== Recorded data ==

-- ==== Sys2Proof/Laws/PerInstr.lean ====
section
/-! SUPPORT. A law of every instruction as syntax: the register its Writeback commits is the one the hazard predicate tracks
(spec/40_pipeline.md R133, R141). -/

namespace Sys2Proof.Laws.CommittedRegisterIsTracked

open Sys2Proof.Machine

/-- Writeback commits to no register but the destination the hazard predicate compares. -/
def Statement (i : Instr) : Prop := ∀ r, commitOf i = some r → destOf i = some r

theorem add (rd rs rt : RegIx) (sh : ShAmt) : Statement (.add rd rs rt sh) := fun _ h => h

theorem sub (rd rs rt : RegIx) (sh : ShAmt) : Statement (.sub rd rs rt sh) := fun _ h => h

theorem addi (rt rs : RegIx) (imm : Int) : Statement (.addi rt rs imm) := nofun

theorem lw (rt rs : RegIx) (off : Int) : Statement (.lw rt rs off) := fun _ h => h

theorem sw (rt rs : RegIx) (off : Int) : Statement (.sw rt rs off) := nofun

theorem beq (rt rs : RegIx) (disp : Int) : Statement (.beq rt rs disp) := nofun

theorem unknown : Statement .unknown := nofun

end Sys2Proof.Laws.CommittedRegisterIsTracked
end

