/-- An admission empties Decode, and the action leaves Fetch and the cursor or flushes. -/
theorem executeStep (h : s.InOrder) (he : executeStep s = .next t) : t.InOrder := by
  rcases executeStep_next.1 he with ⟨-, rfl⟩ | ⟨k, i, -, -, ⟨-, rfl⟩ | ⟨-, rfl⟩⟩
  · exact h
  · exact h
  · rcases executeAction_cases i k (s.admitToExecute k) with ⟨v, ha⟩ | ⟨v, n, -, -, ha⟩ | ⟨v, disp, -, ha⟩ <;> rw [ha]
    · exact ⟨h.fetch, nofun⟩
    · exact ⟨nofun, nofun⟩
    · exact ⟨h.fetch, nofun⟩

theorem step (h : s.InOrder) (hst : step s = .next t) : t.InOrder := by
  rcases step_cases hst with rfl | ⟨w, m, u, hs, hw, hm, hu, rfl⟩
  · exact h
  · have hp := promoted_of_olderSteps hs ((olderSteps_next hs).2 ⟨w, hw, hm⟩)
    have hu := laterSteps_keeps (P := State.InOrder) (fun _ _ he hP => hP.executeStep he) (fun _ => .decodeStep)
      (fun _ => .fetchStep) hu (hp.sameFront.inOrder h)
    exact { hu with }

end State.InOrder

/-! ### States alike in all that an instruction's results depend on -/

/-- The kind of a recorded fault and the entry that raised it. spec/60_exceptions.md R241. -/
def State.cause (s : State) : Option (FaultKind × Nat) := s.fault.map fun f => (f.kind, f.index)

theorem cause_eq_none {s : State} : s.cause = none ↔ s.fault = none := by
  simp [State.cause]

theorem cause_raise (s : State) (kind : FaultKind) (k : Nat) (v : Int) : (s.raise kind k v).cause = some (kind, k) := by
  cases kind <;> rfl

/-- The same program, registers, data memory and stage results, and the same fault but for the rest of its record. -/
structure Alike (s t : State) : Prop where
  IS : s.IS = t.IS
  x : s.x = t.x
  DM : s.DM = t.DM
  exResult : s.exResult = t.exResult
  memResult : s.memResult = t.memResult
  cause : s.cause = t.cause

namespace Alike

variable {s t u : State}

theorem symm (h : Alike s t) : Alike t s := by
  constructor <;> simp [h.IS, h.x, h.DM, h.exResult, h.memResult, h.cause]

theorem trans (h : Alike s t) (h' : Alike t u) : Alike s u where
  IS := h.IS.trans h'.IS
  x := h.x.trans h'.x
  DM := h.DM.trans h'.DM
  exResult := h.exResult.trans h'.exResult
  memResult := h.memResult.trans h'.memResult
  cause := h.cause.trans h'.cause

theorem fault_eq_none (h : Alike s t) : s.fault = none ↔ t.fault = none := by
  rw [← cause_eq_none, ← cause_eq_none, h.cause]

theorem setExResult (h : Alike s t) (v : Word) : Alike (s.setExResult v) (t.setExResult v) := { h with exResult := rfl }

theorem setMemResult (h : Alike s t) (v : Word) : Alike (s.setMemResult v) (t.setMemResult v) := { h with memResult := rfl }

theorem writeReg (h : Alike s t) (r : RegIx) (v : Word) : Alike (s.writeReg r v) (t.writeReg r v) :=
  { h with x := by simp [h.x] }

theorem dmWrite (h : Alike s t) (a : Nat) (v : Word) : Alike (s.dmWrite a v) (t.dmWrite a v) := { h with DM := by simp [h.DM] }

theorem flushTo (h : Alike s t) (n : Nat) : Alike (s.flushTo n) (t.flushTo n) := { h with }

theorem raise (h : Alike s t) (kind : FaultKind) (k : Nat) (v : Int) : Alike (s.raise kind k v) (t.raise kind k v) :=
  { h with cause := by simp only [cause_raise] }

/-- An Execute action does the same to both, the flush and the cursor included. -/
theorem executeAction_cases (h : Alike s t) (i : Instr) (k : Nat) :
    (∃ v, executeAction i k s = s.setExResult v ∧ executeAction i k t = t.setExResult v) ∨
    (∃ v n, executeAction i k s = (s.setExResult v).flushTo n ∧ executeAction i k t = (t.setExResult v).flushTo n) ∨
    (∃ v disp, executeAction i k s = (s.setExResult v).raise .branchTarget k disp ∧
      executeAction i k t = (t.setExResult v).raise .branchTarget k disp) := by
  have hreg := readReg_congr h.x
  cases i with
  | add | sub => exact .inl ⟨_, rfl, by simp only [executeAction, rTypeExecute, hreg]⟩
  | addi => exact .inl ⟨_, rfl, by simp only [executeAction, addiExecute, State.basePlusOffset, hreg]⟩
  | lw | sw => exact .inl ⟨_, rfl, by simp only [executeAction, addressExecute, State.basePlusOffset, hreg]⟩
  | unknown => exact .inl ⟨s.exResult, rfl, by rw [h.exResult]; rfl⟩
  | beq rt rs disp =>
    have hresult : s.branchResult rt rs disp = t.branchResult rt rs disp := by simp only [State.branchResult, hreg]
    simp only [executeAction, beqExecute, hresult, branchTaken, State.setExResult_IS, h.IS]
    split
    · split
      · exact .inr (.inl ⟨_, _, rfl, rfl⟩)
      · exact .inr (.inr ⟨_, _, rfl, rfl⟩)
    · exact .inl ⟨_, rfl, rfl⟩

== Exercise requirements ==
Every record above is to be given again precisely.

== Reply to the exercise ==
-- ==== Sys2Proof/Laws/PerInstr.lean ====
section
/-! SUPPORT. A law of every instruction as syntax: the register its Writeback commits is the one the hazard predicate tracks
(spec/40_pipeline.md R133, R141). -/

namespace Sys2Proof.Laws.CommittedRegisterIsTracked

open Sys2Proof.Machine

/-- Writeback commits to no register but the destination the hazard predicate compares. -/
def Statement (i : Instr) : Prop := ∀ r, commitOf i = some r → destOf i = some r

theorem add (rd rs rt : RegIx) (sh : ShAmt) : Statement (.add rd rs rt sh) := fun _ h => h

theorem sub (rd rs rt : RegIx) (sh : ShAmt) : Statement (.sub rd rs rt sh) := fun _ h => h

theorem addi (rt rs : RegIx) (imm : Int) : Statement (.addi rt rs imm) := nofun

theorem lw (rt rs : RegIx) (off : Int) : Statement (.lw rt rs off) := fun _ h => h

theorem sw (rt rs : RegIx) (off : Int) : Statement (.sw rt rs off) := nofun

theorem beq (rt rs : RegIx) (disp : Int) : Statement (.beq rt rs disp) := nofun

theorem unknown : Statement .unknown := nofun

end Sys2Proof.Laws.CommittedRegisterIsTracked
end

/-- An admission empties Decode, and the action leaves Fetch and the cursor or flushes. -/
theorem executeStep (h : s.InOrder) (he : executeStep s = .next t) : t.InOrder := by
  rcases executeStep_next.1 he with ⟨-, rfl⟩ | ⟨k, i, -, -, ⟨-, rfl⟩ | ⟨-, rfl⟩⟩
  · exact h
  · exact h
  · rcases executeAction_cases i k (s.admitToExecute k) with ⟨v, ha⟩ | ⟨v, n, -, -, ha⟩ | ⟨v, disp, -, ha⟩ <;> rw [ha]
    · exact ⟨h.fetch, nofun⟩
    · exact ⟨nofun, nofun⟩
    · exact ⟨h.fetch, nofun⟩

theorem step (h : s.InOrder) (hst : step s = .next t) : t.InOrder := by
  rcases step_cases hst with rfl | ⟨w, m, u, hs, hw, hm, hu, rfl⟩
  · exact h
  · have hp := promoted_of_olderSteps hs ((olderSteps_next hs).2 ⟨w, hw, hm⟩)
    have hu := laterSteps_keeps (P := State.InOrder) (fun _ _ he hP => hP.executeStep he) (fun _ => .decodeStep)
      (fun _ => .fetchStep) hu (hp.sameFront.inOrder h)
    exact { hu with }

end State.InOrder

/-! ### States alike in all that an instruction's results depend on -/

/-- The kind of a recorded fault and the entry that raised it. spec/60_exceptions.md R241. -/
def State.cause (s : State) : Option (FaultKind × Nat) := s.fault.map fun f => (f.kind, f.index)

theorem cause_eq_none {s : State} : s.cause = none ↔ s.fault = none := by
  simp [State.cause]

theorem cause_raise (s : State) (kind : FaultKind) (k : Nat) (v : Int) : (s.raise kind k v).cause = some (kind, k) := by
  cases kind <;> rfl

/-- The same program, registers, data memory and stage results, and the same fault but for the rest of its record. -/
structure Alike (s t : State) : Prop where
  IS : s.IS = t.IS
  x : s.x = t.x
  DM : s.DM = t.DM
  exResult : s.exResult = t.exResult
  memResult : s.memResult = t.memResult
  cause : s.cause = t.cause

namespace Alike

variable {s t u : State}

theorem symm (h : Alike s t) : Alike t s := by
  constructor <;> simp [h.IS, h.x, h.DM, h.exResult, h.memResult, h.cause]

theorem trans (h : Alike s t) (h' : Alike t u) : Alike s u where
  IS := h.IS.trans h'.IS
  x := h.x.trans h'.x
  DM := h.DM.trans h'.DM
  exResult := h.exResult.trans h'.exResult
  memResult := h.memResult.trans h'.memResult
  cause := h.cause.trans h'.cause

theorem fault_eq_none (h : Alike s t) : s.fault = none ↔ t.fault = none := by
  rw [← cause_eq_none, ← cause_eq_none, h.cause]

theorem setExResult (h : Alike s t) (v : Word) : Alike (s.setExResult v) (t.setExResult v) := { h with exResult := rfl }

theorem setMemResult (h : Alike s t) (v : Word) : Alike (s.setMemResult v) (t.setMemResult v) := { h with memResult := rfl }

theorem writeReg (h : Alike s t) (r : RegIx) (v : Word) : Alike (s.writeReg r v) (t.writeReg r v) :=
  { h with x := by simp [h.x] }

theorem dmWrite (h : Alike s t) (a : Nat) (v : Word) : Alike (s.dmWrite a v) (t.dmWrite a v) := { h with DM := by simp [h.DM] }

theorem flushTo (h : Alike s t) (n : Nat) : Alike (s.flushTo n) (t.flushTo n) := { h with }

theorem raise (h : Alike s t) (kind : FaultKind) (k : Nat) (v : Int) : Alike (s.raise kind k v) (t.raise kind k v) :=
  { h with cause := by simp only [cause_raise] }

/-- An Execute action does the same to both, the flush and the cursor included. -/
theorem executeAction_cases (h : Alike s t) (i : Instr) (k : Nat) :
    (∃ v, executeAction i k s = s.setExResult v ∧ executeAction i k t = t.setExResult v) ∨
    (∃ v n, executeAction i k s = (s.setExResult v).flushTo n ∧ executeAction i k t = (t.setExResult v).flushTo n) ∨
    (∃ v disp, executeAction i k s = (s.setExResult v).raise .branchTarget k disp ∧
      executeAction i k t = (t.setExResult v).raise .branchTarget k disp) := by
  have hreg := readReg_congr h.x
  cases i with
  | add | sub => exact .inl ⟨_, rfl, by simp only [executeAction, rTypeExecute, hreg]⟩
  | addi => exact .inl ⟨_, rfl, by simp only [executeAction, addiExecute, State.basePlusOffset, hreg]⟩
  | lw | sw => exact .inl ⟨_, rfl, by simp only [executeAction, addressExecute, State.basePlusOffset, hreg]⟩
  | unknown => exact .inl ⟨s.exResult, rfl, by rw [h.exResult]; rfl⟩
  | beq rt rs disp =>
    have hresult : s.branchResult rt rs disp = t.branchResult rt rs disp := by simp only [State.branchResult, hreg]
    simp only [executeAction, beqExecute, hresult, branchTaken, State.setExResult_IS, h.IS]
    split
    · split
      · exact .inr (.inl ⟨_, _, rfl, rfl⟩)
      · exact .inr (.inr ⟨_, _, rfl, rfl⟩)
    · exact .inl ⟨_, rfl, rfl⟩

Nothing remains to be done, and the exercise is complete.